Detection and technology

Gem-quality synthetics can be distinguished only with the right equipment. The GJEPC helped establish the Diamond Detection and Resource Centre, housed in BDB, which offers a quick testing service to identify synthetic diamonds. “With 10 machines available, it also trains operators,” said Mehta.

“Today, enough devices are paired with skilled operators, so the machines are achieving better throughput,” he added. “In 2014, when we started, the machines cost €70,000–80,000. Now they are Rs3–4 lakh. The testing machines now can handle not just loose stones but also stones set in jewellery.”

You are responsible

“Each of us has to change our buying behaviour,” said Sachin Jain, president, Forevermark India, a De Beers subsidiary, the third speaker. “You have got to have complete confidence in your suppliers. Today’s technology will give you accurate answers.”

“If you are the point of sale,” agreed Ray, “you are responsible legally, you have to do due diligence. You cannot outsource your responsibility to your supplier.”

“Deal only with people you trust,” said Mehta. “Minimise the risk of contaminated goods entering the pipeline. Adopt the standardised declaration recommended by the World Federation of Diamond Bourses [WFDB] to affirm that all the invoiced diamonds are natural and untreated.” The WFDB recommends a 30-day window after which a buyer can be assumed to have conducted independent testing.
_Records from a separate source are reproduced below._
-- ==== Sys2Proof/Certificates/Slice0/Obligations.lean ====
section
/-! DEFINITION. The statements about the model, each from the numbered rules of spec/. A statement about one operation is
about `exec`, the operation's own part of one edge (notes/assumptions/8.md); what an operation returns is in the model's
field `result` (notes/assumptions/7.md); which events come is in `schedule` (notes/assumptions/3.md). -/

open Sys2Proof Sys2Proof.Machine Sys2Proof.Safety

/-! ## Encodings -/

/-- 30_encoding R90 to R103: for every operation that has a bit encoding, with every operand its encoding admits,
decoding its word on its port gives the operation back. -/
def Obligations.DecodeOfEncode : Prop :=
  ∀ (c : Config) (i : Instr) (f : Frame),
    i.wf c = true → encode c.aw i = some f → decode c.aw f = .ok i

/-- 30_encoding R90 to R103: each word has one meaning on its port; encoding what was decoded gives the word back. -/
def Obligations.EncodeOfDecode : Prop :=
  ∀ (aw : Nat) (i : Instr) (f : Frame), decode aw f = .ok i → encode aw i = some f

/-- 30_encoding R100: every code of CTL, CRSP, BUSRX and GRAY is an operation of that format, BUSTX has the one
command and nothing else, and a word of another length is refused. -/
def Obligations.LegalWordsOfEachFormat : Prop :=
  ∀ (aw value : Nat),
    (∀ fmt, fmt = .ctl ∨ fmt = .crsp ∨ fmt = .busrx ∨ fmt = .gray → value < 2 ^ fmt.width aw →
      ∃ i, decode aw { format := fmt, nbits := fmt.width aw, value := value } = .ok i ∧ i.format = fmt) ∧
    (value < 2 ^ 24 →
      decode aw { format := .bustx, nbits := 24, value := value } =
        if value = 0x018000 then .ok .cmdAcq else .error .notTheCommand) ∧
    (∀ fmt nbits, nbits ≠ fmt.width aw →
      decode aw { format := fmt, nbits := nbits, value := value } = .error .wrongLength)

/-- 30_encoding R92, R93, R96 to R98: words written out from the spec's tables decode to the operations they stand
for. The response `AA FD 90` has `U0 = 0xAA`, `U1 = 0b111111`, `RAW_HI = 0b01`, `RAW_LO = 0x90`. -/
def Obligations.SpecWordsDecode : Prop :=
  decode 13 { format := .ctl, nbits := 1, value := 0b1 } = .ok .start ∧
  decode 13 { format := .ctl, nbits := 1, value := 0b0 } = .ok .stop ∧
  decode 13 { format := .crsp, nbits := 1, value := 0b0 } = .ok .respOk ∧
  decode 13 { format := .crsp, nbits := 1, value := 0b1 } = .ok .respTimerArmFailure ∧
  decode 13 { format := .bustx, nbits := 24, value := 0b000000011000000000000000 } = .ok .cmdAcq ∧
  decode 13 { format := .busrx, nbits := 24, value := 0b101010101111110110010000 } =
    .ok (.rspAcq 0xAA 0b111111 0b01 0x90) ∧
  decode 13 { format := .gray, nbits := 13, value := 0b1100000000000 } = .ok (.cursor 0x1800)

/-! ## Codec -/

/-- 40_codec R120: ENCODE returns `01 80 00` whatever the state, changes no register, and the three bytes stand on the
outputs at all times. The returned value is the model's field `result` (notes/assumptions/7.md), here and in the
statements of DECODE, TRUNCATE, ACQUIRE, EXCHANGE and POS. -/
def Obligations.EncodeReturnsTheCommand : Prop :=
  ∀ s : State,
    exec .encode s = .next { s with result := .frame 0x018000#24 } ∧
    (outputs s).busTx0 = 0x01#8 ∧ (outputs s).busTx1 = 0x80#8 ∧ (outputs s).busTx2 = 0x00#8

/-- 40_codec R122: DECODE returns `((rx1 & 0x03) << 8) | rx2` as a 10-bit number and changes no register. -/
def Obligations.DecodeReturnsTheReading : Prop :=
  ∀ (rx0 rx1 rx2 : Byte) (s : State), ∃ r : RawReading,
    exec (.decode rx0 rx1 rx2) s = .next { s with result := .raw r } ∧
    r.toNat = (rx1.toNat % 4) * 256 + rx2.toNat

/-- 40_codec R123: TRUNCATE returns `raw >> 2`, in 0..255, and changes no register. -/
def Obligations.TruncateReturnsTheSample : Prop :=
  ∀ (raw : RawReading) (s : State), ∃ v : Sample,
    exec (.truncate raw) s = .next { s with result := .sample v } ∧ v.toNat = raw.toNat / 4 ∧ v.toNat ≤ 255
“Maintain KYC/KYS records,” Mehta added. “In some customer complaints received by BDB, there was no proper billing or documentation. In such cases it is not possible to take action.”

The gift of trust

“For us the most important moment is when a customer walks into a store,” said Jain. “A father looking for bangles for his daughter’s wedding, a couple selecting an engagement ring. We can take so much inspiration from our business.”

And from the product. “Diamonds are gifts of Mother Nature. They are miraculous, precious, finite and have enduring value. From De Beers’ standpoint, sustaining consumer confidence in diamonds is the foundation of our business. If that gets shaken, it’s the end.”

“Our research shows that 79 per cent of US consumers say that knowing that their diamonds are responsibly sourced is important to them,” said Vikram Merchant, director, India Representative Office, Rio Tinto, in the final presentation. “Ninety-two per cent of Chinese consumers say that knowing their diamonds’ country of origin is important. Seventy-four per cent of Indian consumers say that knowing their diamonds’ mine of origin is important.” Clearly, undisclosed mixing is a major risk.

Major miner moves

“De Beers anticipated that synthetics would play a larger role in the market,” said Jain. “Forevermark was one of our answers. Every Forevermark diamond is strictly evaluated and certified, and the best companies in the world use them.” Every Forevermark diamond of 10 points and up carries a unique inscription. Customers value this certainty.

“At Rio Tinto we manage the diamond production from our Argyle mine in Australia and Diavik mine in Canada in separate product streams,” said Merchant. “We have a proprietary chain-of-custody system with independent auditors, traceability and segregation of diamonds from mine to marketplace. We track the gems throughout the manufacturing process so that you, the retailer, have a sense of assurance. You, in turn, can convey this assurance to your customers.”


Tracking each stone is a complex task. “For the production from our Australian mine alone,” said Merchant, “we have a supply chain of 520 diamond and 27 jewellery manufacturing units.” Since the chain-of-custody programme was launched in July 2016, 2 million carats of rough have gone through the system. “Each diamond comes with an Australian diamond certificate of authenticity,” said Merchant. “The consumer can buy with confidence, and wear with pride.”

The work doesn’t stop there. “We also prepare marketing materials to support retailers,” said Merchant. “We have a whole raft of devices for in-store marketing and visual merchandising. We use digital media, websites and social media to promote this initiative.”

“We are not saying that synthetic stones cannot be allowed,” said Mehta, “but there has to be clear differentiation” — in everybody’s interest.